═════ MATERIALS PROVIDED

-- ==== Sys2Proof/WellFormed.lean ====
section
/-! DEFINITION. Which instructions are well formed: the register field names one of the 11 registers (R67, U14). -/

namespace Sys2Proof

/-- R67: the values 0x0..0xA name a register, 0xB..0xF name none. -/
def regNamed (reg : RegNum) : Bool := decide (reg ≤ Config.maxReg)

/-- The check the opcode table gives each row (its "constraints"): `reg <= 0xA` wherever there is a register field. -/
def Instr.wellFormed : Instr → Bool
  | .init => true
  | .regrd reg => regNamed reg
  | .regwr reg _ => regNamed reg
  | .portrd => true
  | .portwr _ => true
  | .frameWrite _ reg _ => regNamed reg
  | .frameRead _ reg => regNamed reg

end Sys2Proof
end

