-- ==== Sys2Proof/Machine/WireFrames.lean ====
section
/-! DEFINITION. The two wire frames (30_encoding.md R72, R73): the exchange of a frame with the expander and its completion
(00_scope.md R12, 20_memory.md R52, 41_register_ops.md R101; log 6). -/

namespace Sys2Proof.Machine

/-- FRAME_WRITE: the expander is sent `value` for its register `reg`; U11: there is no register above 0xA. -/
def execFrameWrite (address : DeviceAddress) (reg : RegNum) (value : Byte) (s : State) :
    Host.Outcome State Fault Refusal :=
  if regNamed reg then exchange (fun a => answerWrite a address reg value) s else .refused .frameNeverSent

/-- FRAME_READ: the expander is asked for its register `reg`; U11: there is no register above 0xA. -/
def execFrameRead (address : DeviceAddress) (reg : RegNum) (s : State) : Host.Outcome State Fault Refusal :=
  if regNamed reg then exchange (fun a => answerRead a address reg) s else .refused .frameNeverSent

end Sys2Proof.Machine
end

══════════
═════ MATERIALS PROVIDED

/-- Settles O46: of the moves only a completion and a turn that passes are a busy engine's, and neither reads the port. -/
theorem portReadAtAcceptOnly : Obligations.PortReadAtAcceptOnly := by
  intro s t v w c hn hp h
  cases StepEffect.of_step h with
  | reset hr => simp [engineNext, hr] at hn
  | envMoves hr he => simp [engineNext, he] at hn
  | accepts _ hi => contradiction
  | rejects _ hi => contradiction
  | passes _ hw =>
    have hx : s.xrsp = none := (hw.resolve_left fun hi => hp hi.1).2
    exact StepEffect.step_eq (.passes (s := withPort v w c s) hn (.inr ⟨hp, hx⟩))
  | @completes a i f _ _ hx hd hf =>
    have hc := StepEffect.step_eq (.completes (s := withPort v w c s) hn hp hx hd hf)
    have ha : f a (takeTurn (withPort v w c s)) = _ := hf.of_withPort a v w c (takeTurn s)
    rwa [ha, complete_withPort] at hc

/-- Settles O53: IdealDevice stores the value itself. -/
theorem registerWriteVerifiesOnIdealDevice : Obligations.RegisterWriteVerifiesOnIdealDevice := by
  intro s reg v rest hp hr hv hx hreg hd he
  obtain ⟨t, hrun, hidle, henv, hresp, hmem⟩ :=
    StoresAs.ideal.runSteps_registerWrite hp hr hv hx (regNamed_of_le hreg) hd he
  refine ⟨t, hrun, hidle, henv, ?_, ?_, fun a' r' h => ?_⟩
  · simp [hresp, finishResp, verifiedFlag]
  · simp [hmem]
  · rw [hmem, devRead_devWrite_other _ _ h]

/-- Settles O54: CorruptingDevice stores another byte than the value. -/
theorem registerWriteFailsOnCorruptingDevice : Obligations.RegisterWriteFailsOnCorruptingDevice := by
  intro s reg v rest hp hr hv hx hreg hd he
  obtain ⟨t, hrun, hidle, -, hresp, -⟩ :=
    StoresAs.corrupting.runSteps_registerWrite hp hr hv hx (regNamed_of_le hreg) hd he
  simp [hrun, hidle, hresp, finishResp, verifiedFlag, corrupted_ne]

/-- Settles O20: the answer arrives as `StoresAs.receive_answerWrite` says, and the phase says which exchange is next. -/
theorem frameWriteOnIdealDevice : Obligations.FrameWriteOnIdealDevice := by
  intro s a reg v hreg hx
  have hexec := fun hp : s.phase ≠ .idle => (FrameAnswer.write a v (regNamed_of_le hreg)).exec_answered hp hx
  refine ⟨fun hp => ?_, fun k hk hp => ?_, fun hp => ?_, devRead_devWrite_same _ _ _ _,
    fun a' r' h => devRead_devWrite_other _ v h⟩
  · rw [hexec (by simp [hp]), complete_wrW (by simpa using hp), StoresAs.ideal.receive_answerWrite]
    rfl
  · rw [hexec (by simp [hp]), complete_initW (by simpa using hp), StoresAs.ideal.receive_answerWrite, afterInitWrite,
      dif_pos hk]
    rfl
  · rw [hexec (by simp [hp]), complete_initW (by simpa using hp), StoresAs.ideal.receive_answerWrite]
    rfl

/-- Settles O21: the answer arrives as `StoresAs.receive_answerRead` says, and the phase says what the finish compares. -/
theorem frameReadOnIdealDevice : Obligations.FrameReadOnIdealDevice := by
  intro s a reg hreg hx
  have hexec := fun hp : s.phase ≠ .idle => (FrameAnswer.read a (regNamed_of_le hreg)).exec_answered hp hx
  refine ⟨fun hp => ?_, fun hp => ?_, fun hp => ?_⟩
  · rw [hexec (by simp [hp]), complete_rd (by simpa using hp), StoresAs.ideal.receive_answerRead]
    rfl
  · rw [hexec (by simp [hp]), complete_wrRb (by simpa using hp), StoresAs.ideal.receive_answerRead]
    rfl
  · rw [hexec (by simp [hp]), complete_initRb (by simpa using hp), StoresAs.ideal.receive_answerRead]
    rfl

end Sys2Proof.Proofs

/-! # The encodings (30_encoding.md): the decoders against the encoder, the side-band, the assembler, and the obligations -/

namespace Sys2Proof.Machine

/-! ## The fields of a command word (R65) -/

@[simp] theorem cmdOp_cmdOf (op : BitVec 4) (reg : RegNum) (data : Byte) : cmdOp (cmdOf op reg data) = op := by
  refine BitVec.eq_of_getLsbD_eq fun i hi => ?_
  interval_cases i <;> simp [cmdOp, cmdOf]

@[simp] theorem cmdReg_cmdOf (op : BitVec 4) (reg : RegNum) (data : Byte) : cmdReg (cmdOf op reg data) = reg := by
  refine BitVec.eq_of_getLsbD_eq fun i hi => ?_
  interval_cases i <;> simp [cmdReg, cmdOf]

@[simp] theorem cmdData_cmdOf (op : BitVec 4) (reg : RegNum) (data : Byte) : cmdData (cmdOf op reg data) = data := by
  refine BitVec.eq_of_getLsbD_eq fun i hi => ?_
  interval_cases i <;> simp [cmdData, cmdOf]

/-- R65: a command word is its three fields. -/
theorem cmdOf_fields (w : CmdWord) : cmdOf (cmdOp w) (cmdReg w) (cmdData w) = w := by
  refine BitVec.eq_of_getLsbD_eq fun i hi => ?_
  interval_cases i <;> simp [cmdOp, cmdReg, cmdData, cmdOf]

══════════

§ ASSIGNMENT
Tally up the lines in the records containing the word "henv", then give the count and nothing else.

§ OUTPUT BELOW
2